[What you will do] From the first line of the entries below, reproduce everything exactly through the line with "namespace Sys2Proof.Machine", and nothing more.

[The data]
=== Begin Enclosure ===
-- ==== Sys2Proof/Machine/RegTable.lean ====
section
/-! DEFINITION. The register map of R502 to R504 with the field tables of every block: where each register lies, and each field's place, access code and reset value. -/

namespace Sys2Proof.Machine

/-- The access codes of R13; a reserved field is one that no row lists. -/
inductive Acc | rw | ro | w1c | w1s | wo | rwl
deriving DecidableEq, Repr

/-- The power domain a register lies in (R30, R503, R504). -/
inductive Dom | aon | core | pol | host | nvm | hka | px (d : Fin 7)
deriving DecidableEq, Repr

/-- A field of a register: its lowest bit, its width, its access code and its reset value. -/
structure FieldRow where
  lo : Nat
  width : Nat
  acc : Acc
  reset : Nat
deriving DecidableEq, Repr

/-- A register of an instance: `count` words from `off`, `stride` bytes apart. -/
structure RegRow where
  off : Nat
  count : Nat
  stride : Nat
  fields : List FieldRow
deriving DecidableEq, Repr

/-- A block: `count` instances from `base`, `stride` bytes apart; a die block repeats on every phase die. -/
structure BlockRow where
  base : Nat
  stride : Nat
  count : Nat
  die : Bool
  dom : Dom
  regs : List RegRow
deriving DecidableEq, Repr

/-- TOP (R503; fields R4, R5, R6, R7). -/
def regsOfTOP : List RegRow :=
  [⟨0x0, 1, 4, [⟨24, 8, .ro, 0x1c⟩, ⟨16, 8, .ro, 0xc⟩, ⟨0, 16, .ro, 0x8224⟩]⟩,
   ⟨0x4, 1, 4, [⟨16, 8, .ro, 0x12⟩, ⟨8, 8, .ro, 0x11⟩, ⟨0, 8, .ro, 3⟩]⟩,
   ⟨0x8, 1, 4, [⟨9, 7, .ro, 0⟩, ⟨1, 7, .ro, 0⟩, ⟨0, 1, .ro, 1⟩]⟩,
   ⟨0xc, 1, 4, [⟨0, 32, .ro, (Config.uid 0).toNat⟩]⟩,
   ⟨0x10, 1, 4, [⟨0, 32, .ro, (Config.uid 1).toNat⟩]⟩,
   ⟨0x14, 1, 4, [⟨0, 32, .ro, (Config.uid 2).toNat⟩]⟩,
   ⟨0x18, 1, 4, [⟨0, 32, .ro, (Config.uid 3).toNat⟩]⟩]

/-- LINK (R503; fields R29). -/
def regsOfLINK : List RegRow :=
  [⟨0x0, 1, 4, [⟨24, 8, .ro, 0⟩, ⟨16, 8, .ro, 0⟩, ⟨3, 1, .wo, 0⟩, ⟨2, 1, .w1c, 0⟩, ⟨1, 1, .ro, 0⟩, ⟨0, 1, .ro, 0⟩]⟩]

/-- ACC (R503; fields R512). -/
def regsOfACC : List RegRow :=
  [⟨0x0, 1, 4, [⟨31, 1, .ro, 1⟩, ⟨4, 21, .ro, 0⟩, ⟨3, 1, .w1c, 0⟩, ⟨2, 1, .w1c, 0⟩, ⟨1, 1, .w1c, 0⟩, ⟨0, 1, .w1c, 0⟩]⟩,
   ⟨0x4, 1, 4, [⟨24, 8, .ro, 0⟩, ⟨16, 8, .ro, 0⟩, ⟨8, 8, .ro, 0⟩, ⟨1, 7, .ro, 0⟩, ⟨0, 1, .wo, 0⟩]⟩]

/-- PWR (R503; fields R36, R37). -/
def regsOfPWR : List RegRow :=
  [⟨0x0, 1, 4, [⟨31, 1, .ro, 0⟩, ⟨6, 7, .ro, 0⟩, ⟨5, 1, .ro, 0⟩, ⟨4, 1, .ro, 0⟩, ⟨3, 1, .ro, 0⟩, ⟨2, 1, .ro, 0⟩, ⟨1, 1, .ro, 0⟩, ⟨0, 1, .ro, 1⟩]⟩,
   ⟨0x4, 1, 4, [⟨0, 1, .w1s, 0⟩]⟩]

/-- TIME (R503; fields R41, R45, R46). -/
def regsOfTIME : List RegRow :=
  [⟨0x0, 1, 4, [⟨0, 32, .ro, 0⟩]⟩,
   ⟨0x4, 1, 4, [⟨0, 32, .ro, 0⟩]⟩,
   ⟨0x8, 1, 4, [⟨24, 8, .ro, 0⟩, ⟨16, 8, .ro, 0⟩, ⟨10, 1, .wo, 0⟩, ⟨9, 1, .w1c, 0⟩, ⟨8, 1, .w1c, 0⟩, ⟨7, 1, .ro, 0⟩, ⟨5, 1, .ro, 0⟩, ⟨4, 1, .ro, 0⟩, ⟨3, 1, .ro, 0⟩, ⟨2, 1, .ro, 0⟩, ⟨1, 1, .ro, 0⟩, ⟨0, 1, .ro, 0⟩]⟩,
   ⟨0xc, 1, 4, [⟨8, 8, .rwl, 0x60⟩, ⟨0, 8, .ro, 0⟩]⟩]

/-- WMON (R503; fields R259). -/
def regsOfWMON : List RegRow :=
  [⟨0x0, 1, 4, [⟨16, 12, .rwl, 0xfff⟩, ⟨0, 12, .rwl, 0⟩]⟩,
   ⟨0x4, 1, 4, [⟨24, 8, .rwl, 8⟩, ⟨14, 10, .rwl, 0xa⟩, ⟨12, 2, .rwl, 0⟩, ⟨8, 4, .rwl, 0⟩, ⟨7, 1, .rwl, 0⟩, ⟨4, 3, .rwl, 3⟩, ⟨1, 1, .rwl, 1⟩, ⟨0, 1, .rwl, 0⟩]⟩,
   ⟨0x8, 1, 4, [⟨3, 1, .ro, 0⟩, ⟨2, 1, .ro, 0⟩, ⟨0, 2, .ro, 3⟩]⟩,
   ⟨0xc, 1, 4, [⟨3, 1, .wo, 0⟩, ⟨2, 1, .w1c, 0⟩, ⟨1, 1, .w1c, 0⟩, ⟨0, 1, .w1c, 0⟩]⟩,
   ⟨0x10, 1, 4, [⟨24, 8, .ro, 0⟩, ⟨16, 8, .ro, 0⟩, ⟨8, 8, .ro, 0⟩]⟩]

/-- FLTA (R503; fields R372). -/
def regsOfFLTA : List RegRow :=
  [⟨0x0, 1, 4, [⟨0, 1, .ro, 1⟩]⟩,
   ⟨0x4, 1, 4, [⟨24, 8, .ro, 0⟩, ⟨16, 8, .ro, 0⟩, ⟨0, 16, .ro, 0⟩]⟩,
   ⟨0x8, 1, 4, [⟨0, 32, .ro, 0⟩]⟩,
   ⟨0xc, 1, 4, [⟨0, 32, .ro, 0⟩]⟩]

/-- THMA (R503; fields R386). -/
def regsOfTHMA : List RegRow :=
  [⟨0x0, 1, 4, [⟨24, 8, .ro, 0⟩, ⟨22, 2, .ro, 0⟩, ⟨8, 8, .ro, 0⟩, ⟨0, 2, .ro, 0⟩]⟩,
   ⟨0x4, 1, 4, [⟨0, 32, .ro, 0⟩]⟩,
   ⟨0x8, 1, 4, [⟨0, 32, .ro, 0⟩]⟩,
   ⟨0xc, 1, 4, [⟨0, 8, .ro, 0⟩]⟩,
   ⟨0x10, 1, 4, [⟨0, 16, .ro, 0⟩]⟩]

/-- FWA (R503; fields R475). -/
def regsOfFWA : List RegRow :=
  [⟨0x0, 1, 4, [⟨4, 4, .ro, 0⟩, ⟨0, 4, .ro, 0⟩]⟩]

/-- LOOP (R503; fields R86, R87, R88, R89, R90, R91, R92, R93, R94, R95, R96, R97, R98). -/
def regsOfLOOP : List RegRow :=
  [⟨0x0, 1, 4, [⟨11, 1, .rw, 0⟩, ⟨10, 1, .rw, 0⟩, ⟨9, 1, .rw, 0⟩, ⟨8, 1, .rw, 1⟩, ⟨7, 1, .rw, 0⟩, ⟨6, 1, .rwl, 0⟩, ⟨5, 1, .rw, 0⟩, ⟨4, 1, .rw, 1⟩, ⟨0, 1, .rwl, 0⟩]⟩,
   ⟨0x4, 1, 4, [⟨22, 2, .ro, 0⟩, ⟨15, 1, .ro, 0⟩, ⟨14, 1, .ro, 0⟩, ⟨13, 1, .ro, 0⟩, ⟨12, 1, .ro, 0⟩, ⟨11, 1, .ro, 0⟩, ⟨8, 2, .ro, 0⟩, ⟨0, 4, .ro, 0⟩]⟩,
   ⟨0x8, 1, 4, [⟨31, 1, .rwl, 0⟩, ⟨16, 10, .rwl, 0x20⟩, ⟨0, 10, .rwl, 0⟩]⟩,
   ⟨0xc, 1, 4, [⟨15, 1, .ro, 0⟩, ⟨0, 14, .ro, 0⟩]⟩,
   ⟨0x10, 1, 4, [⟨16, 16, .rw, 0x3e8⟩, ⟨0, 14, .rw, 0⟩]⟩,
   ⟨0x14, 1, 4, [⟨0, 16, .rw, 0⟩]⟩,
   ⟨0x18, 1, 4, [⟨16, 10, .rw, 0x40⟩, ⟨10, 6, .rw, 8⟩, ⟨0, 10, .rw, 0xc0⟩]⟩,
   ⟨0x1c, 1, 4, [⟨16, 16, .rw, 0⟩, ⟨0, 16, .rw, 0⟩]⟩,
   ⟨0x20, 1, 4, [⟨16, 16, .rw, 0xffff⟩, ⟨0, 16, .rw, 0⟩]⟩,
   ⟨0x24, 1, 4, [⟨16, 16, .rwl, 0⟩]⟩,
   ⟨0x28, 1, 4, [⟨16, 16, .rw, 0x100⟩, ⟨0, 16, .rw, 0x100⟩]⟩,
   ⟨0x2c, 1, 4, [⟨16, 16, .rw, 0⟩, ⟨8, 8, .rw, 0x10⟩, ⟨0, 8, .rw, 0x10⟩]⟩,
   ⟨0x30, 1, 4, [⟨8, 24, .ro, 0⟩, ⟨0, 1, .wo, 0⟩]⟩,
   ⟨0x34, 1, 4, [⟨0, 32, .ro, 0⟩]⟩,
   ⟨0x38, 1, 4, [⟨16, 16, .ro, 0⟩, ⟨8, 2, .ro, 0⟩, ⟨1, 1, .wo, 0⟩, ⟨0, 1, .w1c, 0⟩]⟩,
   ⟨0x3c, 1, 4, [⟨5, 1, .wo, 0⟩, ⟨4, 1, .w1c, 0⟩, ⟨3, 1, .w1c, 0⟩, ⟨2, 1, .w1c, 0⟩, ⟨1, 1, .w1c, 0⟩, ⟨0, 1, .w1c, 0⟩]⟩,
   ⟨0x40, 1, 4, [⟨24, 8, .ro, 0⟩, ⟨16, 8, .ro, 0⟩, ⟨8, 8, .ro, 0⟩, ⟨0, 8, .ro, 0⟩]⟩,
   ⟨0x44, 1, 4, [⟨16, 16, .ro, 0⟩, ⟨0, 16, .ro, 0⟩]⟩,
   ⟨0x48, 1, 4, [⟨12, 20, .ro, 0⟩, ⟨10, 2, .ro, 0⟩]⟩,
   ⟨0x4c, 1, 4, [⟨16, 16, .ro, 0⟩, ⟨0, 12, .ro, 0⟩]⟩,
   ⟨0x50, 1, 4, [⟨0, 18, .ro, 0⟩]⟩,
   ⟨0x54, 1, 4, [⟨0, 32, .ro, 0⟩]⟩]

/-- COEF (R503; fields R115, R116, R117, R118). -/
def regsOfCOEF : List RegRow :=
  [⟨0x0, 1, 4, [⟨12, 4, .ro, 0⟩, ⟨5, 1, .w1c, 0⟩, ⟨4, 1, .w1c, 0⟩, ⟨3, 1, .ro, 0⟩, ⟨2, 1, .wo, 0⟩, ⟨0, 2, .rw, 0⟩]⟩,
   ⟨0x4, 1, 4, [⟨0, 4, .ro, 0⟩]⟩,
   ⟨0x8, 4, 4, [⟨0, 32, .ro, 0⟩]⟩,
   ⟨0x18, 1, 4, [⟨16, 16, .ro, 0⟩, ⟨8, 8, .ro, 0⟩, ⟨0, 1, .wo, 0⟩]⟩,
   ⟨0x20, 1, 4, [⟨16, 16, .rw, 0⟩, ⟨0, 10, .rw, 4⟩]⟩,
   ⟨0x24, 1, 4, [⟨24, 4, .rw, 4⟩, ⟨16, 6, .rw, 8⟩, ⟨0, 16, .rw, 0x400⟩]⟩,
   ⟨0x28, 1, 4, [⟨16, 16, .rw, 0x14⟩, ⟨0, 16, .rw, 0x1f4⟩]⟩,
   ⟨0x2c, 1, 4, [⟨1, 1, .wo, 0⟩, ⟨0, 1, .wo, 0⟩]⟩,
   ⟨0x30, 1, 4, [⟨16, 16, .rwl, 0⟩, ⟨0, 10, .rwl, 0x40⟩]⟩,
   ⟨0x34, 1, 4, [⟨28, 4, .ro, 0⟩, ⟨24, 4, .ro, 0⟩, ⟨16, 8, .ro, 0⟩, ⟨0, 16, .ro, 0⟩]⟩,
   ⟨0x38, 1, 4, [⟨0, 24, .ro, 0⟩]⟩,
   ⟨0x3c, 1, 4, [⟨31, 1, .ro, 0⟩, ⟨0, 20, .ro, 0⟩]⟩,
   ⟨0x40, 1, 4, [⟨0, 16, .ro, 0⟩]⟩,
   ⟨0x44, 1, 4, [⟨24, 8, .ro, 0⟩, ⟨16, 8, .ro, 0⟩, ⟨2, 1, .wo, 0⟩, ⟨1, 1, .w1c, 0⟩, ⟨0, 1, .w1c, 0⟩]⟩]

/-- PHSL (R503; fields R175, R176). -/
def regsOfPHSL : List RegRow :=
  [⟨0x0, 1, 4, [⟨16, 6, .rwl, 1⟩, ⟨7, 1, .rw, 0⟩, ⟨6, 1, .rw, 0⟩, ⟨0, 1, .rw, 1⟩]⟩,
   ⟨0x4, 1, 4, [⟨24, 8, .rw, 4⟩, ⟨16, 8, .rw, 0x10⟩, ⟨0, 16, .rw, 0x32⟩]⟩,
   ⟨0x8, 1, 4, [⟨16, 16, .rw, 0⟩, ⟨0, 16, .rw, 0⟩]⟩,
   ⟨0xc, 1, 4, [⟨0, 22, .rw, 0xc80⟩]⟩,
   ⟨0x10, 1, 4, [⟨24, 6, .ro, 0⟩, ⟨16, 6, .ro, 0⟩, ⟨4, 1, .ro, 0⟩, ⟨3, 1, .ro, 0⟩, ⟨2, 1, .ro, 0⟩, ⟨0, 2, .ro, 0⟩]⟩,
   ⟨0x14, 1, 4, [⟨0, 22, .ro, 0⟩]⟩,
   ⟨0x18, 1, 4, [⟨4, 1, .wo, 0⟩, ⟨3, 1, .w1c, 0⟩, ⟨2, 1, .w1c, 0⟩, ⟨1, 1, .w1c, 0⟩, ⟨0, 1, .w1c, 0⟩]⟩,
   ⟨0x1c, 1, 4, [⟨24, 8, .ro, 0⟩, ⟨16, 8, .ro, 0⟩, ⟨8, 8, .ro, 0⟩, ⟨0, 8, .ro, 0⟩]⟩]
=== End Enclosure ===
[Task answer]
-- ==== Sys2Proof/Machine/RegTable.lean ====
section
/-! DEFINITION. The register map of R502 to R504 with the field tables of every block: where each register lies, and each field's place, access code and reset value. -/

namespace Sys2Proof.Machine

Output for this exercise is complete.